Может, теперь и впрямь дело совсем табак, блудный сын, говорят, возвращался не так: несказанно, как дождь, не обученный плачу, словно с долгов своих смог получить он сдачу в виде воскресших дней это такой пустяк. Благословен, чей путь ясен и прост с утра, кто не теряет затылком своим из виду цель возвращенья и облаков номера помнит среди примет, знавших его обиду! Что воскресенье? это такой зазор, место, где места нет, что-то из тех укрытий, что и ножны для рек или стойла для гор, вырванных навсегда из череды событий. Знать бы, в каком краю будет поставлен дом тот же, каким он был при роковом уходе, можно было б к нему перенести тайком то, что растратить нельзя в нежити и свободе.
* * *
Расстояние между тобой и мной это и есть ты. И когда ты стоишь предо мной, рассуждая о том и о сем, я как будто составлен тобой из осколков твоей немоты, и ты смотришься в них и не видишь себя целиком.
Словно зеркало жаждой своей разрывает себя на куски (это жажда назначить себя в соглядатаи разных сторон), так себя завершает в листве горемычное древо тоски, чтобы множеством всем предугадывать ветра наклон.

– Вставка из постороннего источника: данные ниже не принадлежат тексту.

-- ==== Sys2Proof/Laws/Coll.lean ====
section
/-! SUPPORT. Collectives at a Leaf: what a running instance is, and how a change of one chunk reads. -/

set_option linter.all false

namespace Sys2Proof.Machine

/-- A running instance is planned here, in an open context. -/
theorem lrun_some {s : State} {k : ChunkKey} {x : LColl} (h : s.lrun k = some x) :
    s.lcoll k.slot k.handle = some x ∧ s.openCtx k.slot k.gen = true := by
  simp only [State.lrun] at h
  split at h
  · split at h <;> simp_all
  · simp at h

@[simp] theorem lcoll_setLcoll (s : State) (c h : Nat) (x : Option LColl) : (s.setLcoll c h x).lcoll c h = x := by
  simp [State.lcoll, State.setLcoll]

@[simp] theorem openCtx_setLcoll (s : State) (c h c' g : Nat) (x : Option LColl) : (s.setLcoll c h x).openCtx c' g = s.openCtx c' g := rfl

theorem modLchunk_some {s : State} {c h : Nat} {x : LColl} (e : s.lcoll c h = some x) (n : Nat) (f : LChunk → LChunk) :
    s.modLchunk c h n f = s.setLcoll c h (some { x with chunks := x.chunks.set {} n (f (x.chunk n)) }) := by
  simp [State.modLchunk, State.modLcoll, e, LColl.chunk]

theorem modLcoll_some {s : State} {c h : Nat} {x : LColl} (e : s.lcoll c h = some x) (f : LColl → LColl) :
    s.modLcoll c h f = s.setLcoll c h (some (f x)) := by
  simp [State.modLcoll, e]

/-- Handing messages over changes only what waits for a slot. -/
theorem send_only (s : State) (p : Nat) (m : TxMsg) : s.send p m = { s with tx := (s.send p m).tx } := by
  unfold State.send; split <;> rfl

theorem sendTurn_only (s : State) (ps : List Nat) (l : List TxMsg) : s.sendTurn ps l = { s with tx := (s.sendTurn ps l).tx } := by
  unfold State.sendTurn
  suffices h : ∀ (z : List (TxMsg × Nat)) (s t : State), t = { s with tx := t.tx } →
      z.foldl (fun s m => match ps[m.2 % max 1 ps.length]? with | some p => s.send p m.1 | none => s) t =
        { s with tx := (z.foldl (fun s m => match ps[m.2 % max 1 ps.length]? with | some p => s.send p m.1 | none => s) t).tx } from h _ s s rfl
  intro z s
  induction z with
  | nil => exact fun t h => h
  | cons a z ih =>
    intro t h
    refine ih _ ?_
    dsimp only
    cases ps[a.2 % max 1 ps.length]? with
    | none => exact h
    | some p => exact (send_only t p a.1).trans (congrArg (fun u : State => { u with tx := (t.send p a.1).tx }) h)

@[simp] theorem lcoll_sendTurn (s : State) (ps : List Nat) (l : List TxMsg) (c h : Nat) : (s.sendTurn ps l).lcoll c h = s.lcoll c h := by
  rw [sendTurn_only]; rfl

@[simp] theorem chunk_set (x : LColl) (t : Tbl LChunk) (n : Nat) (v : LChunk) (src : Option Nat) (st : Nat) (ru en fa ns sp : Bool) (se co : Word) (cd fl : Nat)
    (ac re : List (Nat × Nat)) (ow : Option (List Nat)) (d : BitVec 512) (w : Nat) :
    LColl.chunk { desc := d, w := w, src := src, started := st, running := ru, ended := en, failed := fa, chunks := t.set { aux := 0#32 } n v, sent := se
                  committed := co, code := cd, flags := fl, acc := ac, ret := re, noSignal := ns, stopped := sp, owed := ow } n = v := by
  simp [LColl.chunk]

end Sys2Proof.Machine
end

Чтобы петь, изъясняться, молчать и выслушивать всех, самолетной инверсией плыть в плоскостях тишины но блуждает в лесу неприкаянный горький орех, словно он замурован бессонницей в близость войны.
Где он, рай с шалашом, на каком догорает воре? Я же слеп для тебя, хоть и слеплен твоею рукой холостая вода замоталась чалмой на горе, и утробы пусты, как в безветрие парус какой.
Как частица твоя, я ревную тебя и ищу воскресенья в тебе и боюсь не сносить головы, вот я вижу, что ты поднимаешь, как ревность, пращу, паровозную перхоть сбивая с позорной листвы.
Словно ты повторяешь мой жест, обращенный к тебе, так в бессмертном полете безвестная птица крылом ловит большее сердце, своей подчиняясь судьбе, и становится небом, но не растворяется в нем.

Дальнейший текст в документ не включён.